Battleborn umiera? Liczba aktywnych graczy drastycznie spada

Overwatch autorstwa Blizzarda wyraźnie przyjął się na rynku o wiele lepiej. Czy to oznacza początek końca gry Gearboksa?
Minęły zaledwie dwa miesiące od premiery Battleborn - najnowszej gry autorstwa twórców serii Borderlands. To naprawdę dobry tytuł, ale niestety znalazł się w cieniu konkurencyjnego Overwatch, które, z różnych powodów, o wiele bardziej przypadło do gustu graczom na całym świecie. Najwyraźniej ewolucja MOBY w kierunku pierwszoosobowej strzelaniny nie jest odpowiednim kierunkiem.
Świadczą o tym także liczby. Według Steam Charts, w ciągu tych dwóch miesięcy największa liczba grających jednocześnie osób wyniosła tylko nieco ponad 12 000 graczy. Aktualnie spada ona bardzo drastycznie.
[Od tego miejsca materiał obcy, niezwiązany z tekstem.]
theorem State.disableMoor_keeps {a x : State} (v0 : Nat) (v1 : Nat) (h : a.Keeps x) :
    a.Keeps (State.disableMoor x v0 v1) := by
  unfold State.disableMoor
  iterate 40 all_goals (try (first
    | with_reducible assumption | with_reducible apply State.abandonAll_keeps | with_reducible apply State.modMoor_keeps
    | with_reducible apply State.dropLib_keeps | with_reducible apply State.resetsEnd_keeps
    | with_reducible refine State.Keeps.ite ?_ ?_ | (with_reducible refine State.Keeps.foldl ?_ ?_ _; intro _ _ _)
    | fail_if_no_progress with_reducible refine State.Keeps.mk' ?_ rfl | split | dsimp only))

theorem State.trimPending_keeps {a x : State} (v0 v1 v2 : Nat) (h : a.Keeps x) : a.Keeps (x.trimPending v0 v1 v2) := by
  induction v2 generalizing x with
  | zero => exact h
  | succ k ih =>
    unfold State.trimPending
    dsimp only
    split
    · exact h
    · split
      · exact ih (State.abandonFrame_keeps _ _ _ _ h)
      · exact h

theorem State.sampleMoor_keeps {a x : State} (v0 : Nat) (v1 : Nat) (h : a.Keeps x) : a.Keeps (State.sampleMoor x v0 v1) := by
  unfold State.sampleMoor
  iterate 40 all_goals (try (first
    | with_reducible assumption | with_reducible apply State.disableMoor_keeps | with_reducible apply State.modMoor_keeps
    | with_reducible apply State.trimPending_keeps | with_reducible apply State.abandonAll_keeps
    | with_reducible apply State.dropLib_keeps | with_reducible refine State.Keeps.ite ?_ ?_
    | (with_reducible refine State.Keeps.foldl ?_ ?_ _; intro _ _ _)
    | fail_if_no_progress with_reducible refine State.Keeps.mk' ?_ rfl | split | dsimp only))

theorem State.endChange_keeps {a x : State} (v0 : Nat) (h : a.Keeps x) : a.Keeps (State.endChange x v0) := by
  unfold State.endChange
  iterate 40 all_goals (try (first
    | with_reducible assumption | with_reducible apply State.modPort_keeps | with_reducible refine State.Keeps.ite ?_ ?_
    | (with_reducible refine State.Keeps.foldl ?_ ?_ _; intro _ _ _)
    | fail_if_no_progress with_reducible refine State.Keeps.mk' ?_ rfl | split | dsimp only))

theorem State.cutConfig_keeps {a x : State} (v0 : Nat) (h : a.Keeps x) : a.Keeps (State.cutConfig x v0) := by
  unfold State.cutConfig
  iterate 40 all_goals (try (first
    | with_reducible assumption | with_reducible apply State.applyReload_keeps | with_reducible apply State.reportGroups_keeps
    | with_reducible apply State.corrActivate_keeps | with_reducible apply State.loseFailed_keeps
    | with_reducible apply State.endChange_keeps | with_reducible apply State.sampleMoor_keeps
    | with_reducible refine State.Keeps.ite ?_ ?_ | (with_reducible refine State.Keeps.foldl ?_ ?_ _; intro _ _ _)
    | fail_if_no_progress with_reducible refine State.Keeps.mk' ?_ rfl | split | dsimp only))

theorem State.closeMoor_keeps {a x : State} (v0 v1) (h : a.Keeps x) : a.Keeps (State.closeMoor x v0 v1) := by
  unfold State.closeMoor
  iterate 40 all_goals (try (first
    | with_reducible assumption | with_reducible apply State.modMoor_keeps | with_reducible apply State.resetsEnd_keeps
    | with_reducible apply State.dropLib_keeps | with_reducible refine State.Keeps.ite ?_ ?_
    | (with_reducible refine State.Keeps.foldl ?_ ?_ _; intro _ _ _)
    | fail_if_no_progress with_reducible refine State.Keeps.mk' ?_ rfl | split | dsimp only))

theorem State.settleTile_keeps {a x : State} (v0 : Nat) (v1 : Tile) (h : a.Keeps x) : a.Keeps (State.settleTile x v0 v1) := by
  unfold State.settleTile
  iterate 40 all_goals (try (first
    | with_reducible assumption | with_reducible apply State.refuseTile_keeps | with_reducible apply State.setMoor_keeps
    | with_reducible refine State.Keeps.ite ?_ ?_ | (with_reducible refine State.Keeps.foldl ?_ ?_ _; intro _ _ _)
    | fail_if_no_progress with_reducible refine State.Keeps.mk' ?_ rfl | split | dsimp only))
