theorem execTrigRise_keeps {a x : State} (v0 : Cyc) (v1 : Nat) (h : a.Keeps x) : a.Bounds (execTrigRise v0 v1 x) := by
  unfold execTrigRise
  iterate 40 all_goals (try (first
    | with_reducible assumption | with_reducible refine nextOf_keeps ?_ | with_reducible refine State.Bounds.ite ?_ ?_
    | with_reducible apply State.at_keeps | with_reducible refine State.Keeps.ite ?_ ?_
    | (with_reducible refine State.Keeps.foldl ?_ ?_ _; intro _ _ _)
    | fail_if_no_progress with_reducible refine State.Keeps.mk' ?_ rfl | split | dsimp only))

theorem execTrigFall_keeps {a x : State} (v0 : Cyc) (v1 : Nat) (h : a.Keeps x) : a.Bounds (execTrigFall v0 v1 x) := by
  unfold execTrigFall
  iterate 40 all_goals (try (first
    | with_reducible assumption | with_reducible refine nextOf_keeps ?_ | with_reducible refine State.Bounds.ite ?_ ?_
    | with_reducible apply State.at_keeps | with_reducible refine State.Keeps.ite ?_ ?_
    | (with_reducible refine State.Keeps.foldl ?_ ?_ _; intro _ _ _)
    | fail_if_no_progress with_reducible refine State.Keeps.mk' ?_ rfl | split | dsimp only))

theorem execEvtCapture_keeps {a x : State} (t : Cyc) (p : Nat) (v : Bool) (h : a.Keeps x) :
    a.Bounds (execEvtCapture t p v x) := by
  unfold execEvtCapture
  have k := State.at_keeps t h
  generalize x.at t = y at k
  extract_lets s _ s1
  refine State.Bounds.ite (nextOf_keeps ?_) (nextOf_keeps k)
  have k1 : a.Keeps s1 := by
    show a.Keeps (if fifoRoom (nth s.time.evt p []) = true then _ else _)
    split
    · next hr =>
      exact ⟨k.queue, k.buffers, k.clock, k.events, k.counts, fun w => ⟨fifo_append (k.fifos w).1 hr, (k.fifos w).2⟩⟩
    · exact State.captureLost_keeps (State.Keeps.mk' k rfl)
  clear_value s1
  exact State.Keeps.ite (State.sendCaptures_keeps _ k1) k1

theorem execGateEntryChange_keeps {a x : State} (v0 : Cyc) (v1 : Nat) (h : a.Keeps x) :
    a.Bounds (execGateEntryChange v0 v1 x) := by
  unfold execGateEntryChange
  iterate 40 all_goals (try (first
    | with_reducible assumption | with_reducible refine nextOf_keeps ?_ | with_reducible refine State.Bounds.ite ?_ ?_
    | with_reducible apply State.at_keeps | with_reducible refine State.Keeps.ite ?_ ?_
    | (with_reducible refine State.Keeps.foldl ?_ ?_ _; intro _ _ _)
    | fail_if_no_progress with_reducible refine State.Keeps.mk' ?_ rfl | split | dsimp only))

theorem execEgressTransmit_keeps {a x : State} (v0 : Cyc) (v1 : Nat) (h : a.Keeps x) :
    a.Bounds (execEgressTransmit v0 v1 x) := by
  unfold execEgressTransmit
  iterate 40 all_goals (try (first
    | with_reducible assumption | with_reducible refine nextOf_keeps ?_ | with_reducible refine State.Bounds.ite ?_ ?_
    | with_reducible apply State.at_keeps | with_reducible apply State.transmit_keeps | with_reducible apply State.pump_keeps
    | with_reducible apply State.noteEmpty_keeps | with_reducible apply State.exportsOut_keeps
    | with_reducible refine State.Keeps.ite ?_ ?_ | (with_reducible refine State.Keeps.foldl ?_ ?_ _; intro _ _ _)
    | fail_if_no_progress with_reducible refine State.Keeps.mk' ?_ rfl | split | dsimp only))

theorem execLinePortFrame_keeps {a x : State} (v0 : Cyc) (v1 : Nat) (v2 : Frame) (h : a.Keeps x) :
    a.Bounds (execLinePortFrame v0 v1 v2 x) := by
  unfold execLinePortFrame
  iterate 40 all_goals (try (first
    | with_reducible assumption | with_reducible refine nextOf_keeps ?_ | with_reducible refine State.Bounds.ite ?_ ?_
    | with_reducible apply State.at_keeps | with_reducible apply State.tally_keeps | with_reducible apply State.learn_keeps
    | with_reducible apply State.forward_keeps | with_reducible apply State.classify_keeps
    | with_reducible refine State.Keeps.ite ?_ ?_ | (with_reducible refine State.Keeps.foldl ?_ ?_ _; intro _ _ _)
    | fail_if_no_progress with_reducible refine State.Keeps.mk' ?_ rfl | split | dsimp only))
Aż trudno uwierzyć, że na całym świecie w pecetową wersję Battleborn gra w tym samym momencie zaledwie około 700 osób.




W ciągu ostatnich 30 dni liczba aktywnych użytkowników zmalała aż o 25%. Miesiąc wcześniej spadła o 76%.
A czy ktoś z was jeszcze bawi się w Battleborn, czy wy także postawiliście już na grze kreskę?